Это были типичные для реакционной печати «благонамеренные речи». Лицемерию и ханжеству двуличной охранительной морали Салтыков посвятил очерк «По части женского вопроса». Герой этого очерка, консервативный либерал Тебеньков, «даже не либерал, а фрондер, или, выражаясь иначе: почтительно, но с независимым видом лающий русский человек», усматривает поругание «над женской стыдливостью» даже в стремлении женщин учиться в Медико-хирургической академии или слушать в университете лекции Сеченова по физиологии. Он видит в этом нарушение «приличий», — а «приличия», говорит Тебеньков, это — «краеугольный камень». У Тебенькова есть своя собственная теория разрешения женского вопроса: с его точки зрения, «женский вопрос» в светском обществе давно уже решен; дамы света «разрешили этот вопрос практически, каждая сама для себя». Разрешили его как раз по канонам морали мадам Проказниной — той самой, в которой Тебеньков, то есть публицист «Гражданина», не захотел увидеть ничего «типического». Почему? Тебеньков из «Благонамеренных речей» так отвечает на этот вопрос: «…Зачем подрывать то, что и без того стоит еле живо, но на чем покуда еще висит проржавевшая от времени вывеска с надписью: «Здесь начинается царство запретного»? Зачем публично и с каким-то дурным шиком вторгаться в пределы этого царства, коль скоро мы всем этим quasi-запретным можем пользоваться под самыми удобными псевдонимами?»
Благонамеренные блюстители «общественной нравственности», утверждает Салтыков, сами не дорого ценят ее и на «основы» плюют. «Но для черни, mon cher, это неоцененнейшая вещь! — рассуждает Тебеньков. — Представь себе, что вдруг
В этих словах истинная подоплека «семейного союза», а точнее — всей системы благонамеренной морали. Охранители-моралисты узурпировали самую «первозданную азбуку» человеческих взаимоотношений, надругались над элементарными нормами общечеловеческой нравственности. Самую азбуку нравственности они превратили в средство обуздания народных масс; «свойства этой азбуки таковы, что для меня лично она может служить только ограждением от печенежских набегов», — признается Тебеньков.

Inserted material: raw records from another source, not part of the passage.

-- ==== Sys2Proof/Syntax.lean ====
section
/-! DEFINITION. The commands: one constructor for each of the 59 rows of spec/opcode_table.json, with what each event
brings from outside the station as its operands. -/

namespace Sys2Proof

/-- The level of a contact input: a command line (R33), or input A or B of a point (R110). -/
inductive Level where
  | broken
  | made
deriving DecidableEq, Repr

/-- The level of the Smoke-Control Bus; dominant is a 0 bit and recessive a 1 bit (R159). -/
inductive LineLevel where
  | recessive
  | dominant
deriving DecidableEq, Repr

/-- The four bands of a supervised detection input (section 2.1, R18). -/
inductive Band where
  | quiescentBand
  | contactBand
  | openBand
  | shortBand
deriving DecidableEq, Repr

/-- The two proof inputs of a point: A is the open limit of a damper, B its shut limit (section 6.1). -/
inductive LimitInput where
  | inputA
  | inputB
deriving DecidableEq, Repr

/-- How a bulletin came into the Receive FIFO (R168). -/
inductive Origin where
  | loopback
  | received
deriving DecidableEq, Repr

/-- The number and origin a bulletin carries in the Receive FIFO (R168). -/
structure Source where
  sender : StationId
  origin : Origin
deriving DecidableEq, Repr

/-- The order in which the Presence Monitor and the block that owns the kind take one bulletin. The spec gives them
none (R66, R73; log 4). With `noticesLast` the owner goes first and the Agreement Engine takes the owner's notices
after the Presence Monitor has noted the sender. -/
inductive TakeOrder where
  | presenceFirst
  | ownerFirst
  | noticesLast
deriving DecidableEq, Repr

/-- A frame as the receiver reads it between its start bit and its last end bit (section 9.2, R160). -/
structure Frame where
  /-- The two priority bits of the contention field. -/
  cls : BitVec 2
  /-- The five station bits of the contention field. -/
  sender : StationId
  kind : BitVec 4
  length : BitVec 4
  /-- The payload bytes, byte 0 first. -/
  payload : List Byte
  /-- The sixteen check bits received. -/
  crc : BitVec 16
  /-- The seven end bits; a bit that is 0 was read dominant. -/
  endField : BitVec 7
deriving DecidableEq, Repr

/-- A fault by the code of its kind (section 9.2) and its subject. -/
structure FaultName where
  code : Byte
  subject : Byte
deriving DecidableEq, Repr

/-- What the station samples at one tick: the inputs of the points (R111, R126), and the level of the bus with the number
of bit times since its last change (R172) and the count that makes the line idle (R159); and the onsets that reach the FLU later
than the tick's other reports (R178). -/
structure TickSamples where
  inputA : Vector Level 16
  inputB : Vector Level 16
  line : LineLevel
  /-- Bit times of 16 microseconds for which the line has held its level, since its last change (R172; log 55). -/
  heldBits : Nat
  /-- Recessive bit times since the last dominant bit and the end of the last frame; none while a frame is on the line
  (R159; log 50). -/
  quietBits : Option Nat
  /-- The condition faults whose onsets stay on the way to the FLU until a later tick, so that their clears overtake them
  (R178; log 51). -/
  late : List FaultName := []
deriving DecidableEq, Repr

/-- What stands at the station when the read of the configuration memory completes: the bytes of the memory (it reads
as 255 beyond the list, R188) and the levels the blocks sample at acceptance. -/
structure StartInputs where
  memory : List Byte
  bands : Vector Band 8
  contacts : Vector Level 8
  inputA : Vector Level 16
  inputB : Vector Level 16
deriving DecidableEq, Repr

/-- A command: an event that the surroundings bring to the station. -/
inductive Instr where
  /-- Power is applied (R187). -/
  | powerOnReset
  /-- The RESET input falls (R187). -/
  | resetFallingEdge
  /-- The reset ends, and the straps stand at this number (R188). -/
  | resetEnd (straps : StationId)
  /-- The read of the configuration memory completes (R188, R189). -/
  | imageLoad (inputs : StartInputs)
  /-- A tick of 10 ms (R192), with what is sampled at it. -/
  | tick (samples : TickSamples)
  /-- A detection line is classified into a band (R18). -/
  | readingEvent (line : LineId) (band : Band)
  /-- The line timer of a detection line expires (R21, R23, R24). -/
  | lineTimerExpiry (line : LineId)
  /-- The chatter window of a detection line expires (R22). -/
  | chatterWindowExpiry (line : LineId)
  /-- The walk-test session timer expires (R31). -/
  | sessionTimerExpiry
  /-- The raw level of a command line changes (R32). -/
  | rawLevelChange (line : LineId) (level : Level)
  /-- The debounce timer of a command line expires: its level change (R32). -/
  | levelChange (line : LineId)
  /-- A CLAIM is taken from the bulletins handed (R48, R49). -/
  | claim (src : Source) (order : TakeOrder) (epoch : Epoch) (zone : Byte)
  /-- An ESCALATE is taken (R59). -/
  | escalate (src : Source) (order : TakeOrder) (epoch : Epoch) (origin : Byte) (scenario : Byte)
  /-- A STAND-DOWN is taken (R61). -/
  | standDown (src : Source) (order : TakeOrder) (epoch : Epoch)
  /-- A ZONE-REPORT is taken (R5, R6). -/
  | zoneReport (src : Source) (order : TakeOrder) (zone : Byte) (condition : Byte)
  /-- An OVERRIDE is taken (R154, R155). -/
  | override (src : Source) (order : TakeOrder) (group : Byte) (mode : Byte)
  /-- A VIEW is taken (R43, R71). -/
  | view (src : Source) (order : TakeOrder) (epoch : Epoch) (flags : Byte) (origin : Byte) (scenario : Byte)
      (step : Byte) (digest : BitVec 16)
  /-- A STEP-DONE is taken (R102). -/
  | stepDone (src : Source) (order : TakeOrder) (epoch : Epoch) (scenario : Byte) (step : Byte) (outcome : Byte)
  /-- A SYNC-REQUEST is taken (R84). -/
  | syncRequest (src : Source)
  /-- A FAULT-NOTICE is taken, for presence alone (R70). -/
  | faultNotice (src : Source) (kind : Byte) (subject : Byte) (severityEdge : Byte)
  /-- The claim window timer expires (R50). -/
  | claimWindowExpiry
  /-- The age timer of a peer expires (R72). -/
  | ageTimerExpiry (station : StationId)
  /-- The join wait timer expires (R78). -/
  | joinWaitExpiry
  /-- The VIEW period timer expires (R83). -/
  | viewPeriodExpiry
  /-- The solo timer expires (R79). -/
  | soloTimerExpiry
  /-- The step timer expires (R105). -/
  | stepTimerExpiry
  /-- The repeat timer expires (R101). -/
  | repeatTimerExpiry
  /-- The settle interval of a limit input of a damper runs out (R111). -/
  | limitEvent (point : PointId) (input : LimitInput)
  /-- The travel timer of a damper expires (R116). -/
  | travelTimerExpiry (point : PointId)
  /-- The settle interval of a fan's input B runs out and its trip level becomes active (R126, R135). -/
  | tripEvent (point : PointId)
  /-- The settle interval of a fan's input B runs out and its trip level becomes inactive (R126, R135). -/
  | tripClear (point : PointId)
  /-- The prove timer of a fan expires (R132). -/
  | proveTimerExpiry (point : PointId)
  /-- The flow-loss timer of a fan expires (R134). -/
  | flowLossTimerExpiry (point : PointId)
  /-- The run-down timer of a fan expires (R132, R133). -/
  | runDownExpiry (point : PointId)
  /-- The uncommanded timer of a fan expires (R136). -/
  | uncommandedTimerExpiry (point : PointId)
  /-- The start gap timer expires (R139). -/
  | startGapExpiry
  /-- Input A of a fan changes to a level, so many milliseconds after the last tick, and holds it for so many
  microseconds, 1000 where the sender does not say (R143; log 10). -/
  | pulseEdge (point : PointId) (level : Level) (offset : Fin 10) (held : Nat := 1000)
  /-- The no-edge timer of a fan's measurement record expires (R144). -/
  | noEdgeTimerExpiry (point : PointId)
  /-- The transmitter begins an attempt where the line is idle (R166): outside a frame it has been recessive for so many bit
  times, 10 where the sender does not say (R159; log 50). -/
  | transmitAttempt (quietBits : Nat := 10)
  /-- The transmitter sent recessive and read dominant at this bit of the contention field, bit 0 first on the
  line (R161). -/
  | contentionYield (bit : Fin 7)
  /-- The transmitter reads a mismatch outside the contention field, at the start bit or, where the sender does not
  say, later (R162). -/
  | bitError (startBit : Bool := false)
  /-- The transmitter has read every bit of its frame as sent (R167). -/
  | transmitComplete
  /-- A frame not carried to completion by this transmitter reaches its end, as read here (R160, R168, R171). -/
  | frameComplete (frame : Frame)
  /-- A frame ends, as read here, with an error that its fields show (R160, R169); it is broken off where the line
  stops changing before its end, so that its missing bits read as the level held. Not broken off where the sender does not say. -/
  | frameError (frame : Frame) (brokenOff : Bool := false)
  /-- The sync holdoff timer expires (R170). -/
  | syncHoldoffExpiry
  /-- The duplicate timer expires (R171). -/
  | duplicateTimerExpiry
  /-- The dominant timer expires: the line is dominant, and its last change lies so many bit times back, 250 where the sender does
  not say (R172; log 55). -/
  | dominantTimerExpiry (heldBits : Nat := 250)
  /-- The recovery timer expires: the line is recessive, and its last change lies so many bit times back, 1250 where the sender
  does not say (R173). -/
  | recoveryTimerExpiry (heldBits : Nat := 1250)
  /-- The LINK-RESTART command is handed over by the Maintenance Port (R174, R194). -/
  | linkRestart
  /-- The CLEAR-LOG command is handed over (R183). -/
  | clearLog
  /-- The STATION-RESET command is handed over (R187, R194). -/
  | stationReset
  /-- The TEST-ON command is handed over, with its argument (R30). -/
  | testOn (argument : BitVec 16)
  /-- The TEST-OFF command is handed over (R31). -/
  | testOff
  /-- The ISOLATE command is handed over, with its argument (R26). -/
  | isolate (argument : BitVec 16)
  /-- The RESTORE command is handed over, with its argument (R27). -/
  | restore (argument : BitVec 16)
  /-- The TRACE-PAGE command is handed over, with its argument (R194). -/
  | tracePage (argument : BitVec 16)
  /-- A command code of 0 or above 8 is taken (R194). -/
  | unknownCommand (code : Byte)
  /-- A write transfer to a 7-bit I2C address with its data bytes (R193). -/
  | writeTransfer (address : BitVec 7) (bytes : List Byte)
  /-- A read transfer from a 7-bit I2C address that clocks so many bytes out (R193). -/
  | readTransfer (address : BitVec 7) (count : Nat)
deriving DecidableEq, Repr

end Sys2Proof
end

«Обуздание» «простеца» — в этом видит Салтыков суть союзов «семейного», «гражданского» и «государственного», всех «краеугольных камней», лежащих в основании современного ему общества. Такой конкретно-исторический подход резко противоречил идеалистической концепции государства (которой сам Салтыков отдал некоторую дань — см. стр. 616) и в особенности казенной идеологии, гласящей, что если семья — «святыня», то государство — воплощение «высшей идеи правды» и справедливости. Теория надклассового характера эксплуататорского государства, стремление представить самодержавие в качестве высшего блага народа, защитника и рачителя его интересов, воплощения «правды и справедливости», было еще одной возвышенной ложью, одним из тех «краеугольных камней», которые официальные «лгуны» усердно бросали в голову «простеца».
Исследование истинного содержания государственности в условиях самодержавно-крепостнической России писатель начинает очерком «Охранители». Здесь внимание писателя привлекают «столпы» отечественной государственности самых разных рангов и масштабов, «охранители» «основ» и «устоев», — с их собратьями по духу мы встречаемся также в «Круглом годе» и в других произведениях Салтыкова.
Открывается эта выразительная галерея фигурой Сергея Иванова Колотова, сельского исправника с наружностью совершенно приличной, даже джентльменской, «бюрократа самого новейшего закала», играющего в «интересного и либерального собеседника», способного и об «основах» поговорить, и над собой поиронизировать. Но в сущности, замечает Салтыков, это был «все тот же достолюбезный Держиморда <…> Почищенный, приглаженный, выправленный, но все такой же балагур, готовый во всякое время и отца родного с кашей съесть, и самому себе в глаза наплевать…»
И далее следует характеристика русской бюрократии в целом, как некоей «неразрешимой психологической загадки», разгадку которой Салтыков видит в продажности и корыстолюбии русской бюрократии, в ее цинизме, в отсутствии у нее тех самых «основ», которые она была призвана внедрять и охранять. Вот почему отличительным характером русской бюрократии, пишет он, является «ироническое отношение к самой себе».
«Бюрократу новейшего закала» исправнику Колотову не стоит труда признаться, что он «карьерист», правда несколько менее счастливый, чем его непосредственный начальник. Он иронизирует не только над собой, но и над «доброхотными ревнителями» политической «благонамеренности», которых «до пропасти развелось» в деревне вследствие реакции охранительных сил на подъем движения революционных народников в 70-е годы.